A deep learning model for diagnosing dystrophinopathies on thigh muscle MRI images

Affiliations

A deep learning model for diagnosing dystrophinopathies on thigh muscle MRI images

Mei Yang et al. BMC Neurol. .

Abstract

Background: Dystrophinopathies are the most common type of inherited muscular diseases. Muscle biopsy and genetic tests are effective to diagnose the disease but cost much more than primary hospitals can reach. The more available muscle MRI is promising but its diagnostic results highly depends on doctors' experiences. This study intends to explore a way of deploying a deep learning model for muscle MRI images to diagnose dystrophinopathies.

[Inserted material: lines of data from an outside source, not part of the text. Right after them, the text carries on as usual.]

theorem temperatureThreshold_kept {s₀ : State} (id : CmdId) (tmpsel : BitVec 4) (under : Bool) (kelvin : BitVec 16) {s : State} (hK : Kept s₀ s) :
    Kept s₀ (temperatureThreshold id tmpsel under kelvin s) := by
  unfold temperatureThreshold
  repeat' first
    | with_reducible assumption | with_reducible apply State.admin_kept | with_reducible apply State.answer_kept
    | with_reducible apply State.withCtrl_kept | intro _ | with_reducible apply Kept.ite | split | dsimp only [id_eq]
    | simp only [Kept.mk] | (rename_i e; with_reducible refine Kept.of_eq e ?_)

theorem volatileWriteCache_kept {s₀ : State} (id : CmdId) (wce : Bool) {s : State} (hK : Kept s₀ s) :
    Kept s₀ (volatileWriteCache id wce s) := by
  unfold volatileWriteCache
  repeat' first
    | with_reducible assumption | with_reducible apply State.admin_kept | with_reducible apply State.answer_kept
    | with_reducible apply Kept.put | intro _ | with_reducible apply Kept.ite | split | dsimp only [id_eq]
    | simp only [Kept.mk] | (rename_i e; with_reducible refine Kept.of_eq e ?_)

theorem numberOfQueues_kept {s₀ : State} (id : CmdId) (nsq : BitVec 16) (ncq : BitVec 16) {s : State} (hK : Kept s₀ s) :
    Kept s₀ (numberOfQueues id nsq ncq s) := by
  unfold numberOfQueues
  repeat' first
    | with_reducible assumption | with_reducible apply State.admin_kept | with_reducible apply State.answer_kept
    | with_reducible apply State.complete_kept | with_reducible apply State.setCtrl_kept | intro _
    | with_reducible apply Kept.ite | split | dsimp only [id_eq] | simp only [Kept.mk]
    | (rename_i e; with_reducible refine Kept.of_eq e ?_)

theorem asyncConfig_kept {s₀ : State} (id : CmdId) (v : BitVec 32) {s : State} (hK : Kept s₀ s) :
    Kept s₀ (asyncConfig id v s) := by
  unfold asyncConfig
  repeat' first
    | with_reducible assumption | with_reducible apply State.admin_kept | with_reducible apply State.withCtrl_kept
    | intro _ | with_reducible apply Kept.ite | split | dsimp only [id_eq] | simp only [Kept.mk]
    | (rename_i e; with_reducible refine Kept.of_eq e ?_)

theorem keepAliveTimer_kept {s₀ : State} (id : CmdId) (kato : BitVec 32) {s : State} (hK : Kept s₀ s) :
    Kept s₀ (keepAliveTimer id kato s) := by
  unfold keepAliveTimer
  repeat' first
    | with_reducible assumption | with_reducible apply State.admin_kept | with_reducible apply State.withCtrl_kept
    | with_reducible apply State.answer_kept | intro _ | with_reducible apply Kept.ite | split | dsimp only [id_eq]
    | simp only [Kept.mk] | (rename_i e; with_reducible refine Kept.of_eq e ?_)

theorem hostIdentifier_kept {s₀ : State} (id : CmdId) (exhid : Bool) (v : BitVec 128) {s : State} (hK : Kept s₀ s) :
    Kept s₀ (hostIdentifier id exhid v s) := by
  unfold hostIdentifier
  repeat' first
    | with_reducible assumption | with_reducible apply State.admin_kept | with_reducible apply State.withCtrl_kept
    | with_reducible apply State.answer_kept | intro _ | with_reducible apply Kept.ite | split | dsimp only [id_eq]
    | simp only [Kept.mk] | (rename_i e; with_reducible refine Kept.of_eq e ?_)

theorem latencyBudget_kept {s₀ : State} (id : CmdId) (nsid : BitVec 32) (us : BitVec 32) {s : State} (hK : Kept s₀ s) :
    Kept s₀ (latencyBudget id nsid us s) := by
  unfold latencyBudget
  repeat' first
    | with_reducible assumption | with_reducible apply State.admin_kept | with_reducible apply State.setBudget_kept
    | with_reducible apply State.answer_kept | intro _ | with_reducible apply Kept.ite | split | dsimp only [id_eq]
    | simp only [Kept.mk] | (rename_i e; with_reducible refine Kept.of_eq e ?_)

Methods: This study collected 2536 T1WI images from 432 cases who had been diagnosed by genetic analysis and/or muscle biopsy, including 148 cases with dystrophinopathies and 284 cases with other diseases. The data was randomly divided into three sets: the data from 233 cases were used to train the CNN model, the data from 97 cases for the validation experiments, and the data from 102 cases for the test experiments. We also validated our models expertise at diagnosing by comparing the model's results on the 102 cases with those of three skilled radiologists.

Results: The proposed model achieved 91% (95% CI: 0.88, 0.93) accuracy on the test set, higher than the best accuracy of 84% in radiologists. It also performed better than the skilled radiologists in sensitivity : sensitivities of the models and the doctors were 0.89 (95% CI: 0.85 0.93) versus 0.79 (95% CI:0.73, 0.84; p = 0.190).

Conclusions: The deep model achieved excellent accuracy and sensitivity in identifying cases with dystrophinopathies. The comparable performance of the model and skilled radiologists demonstrates the potential application of the model in diagnosing dystrophinopathies through MRI images.

Keywords: Computer-Assisted Diagnosis; Deep Learning; Magnetic Resonance Imaging; Muscular Diseases.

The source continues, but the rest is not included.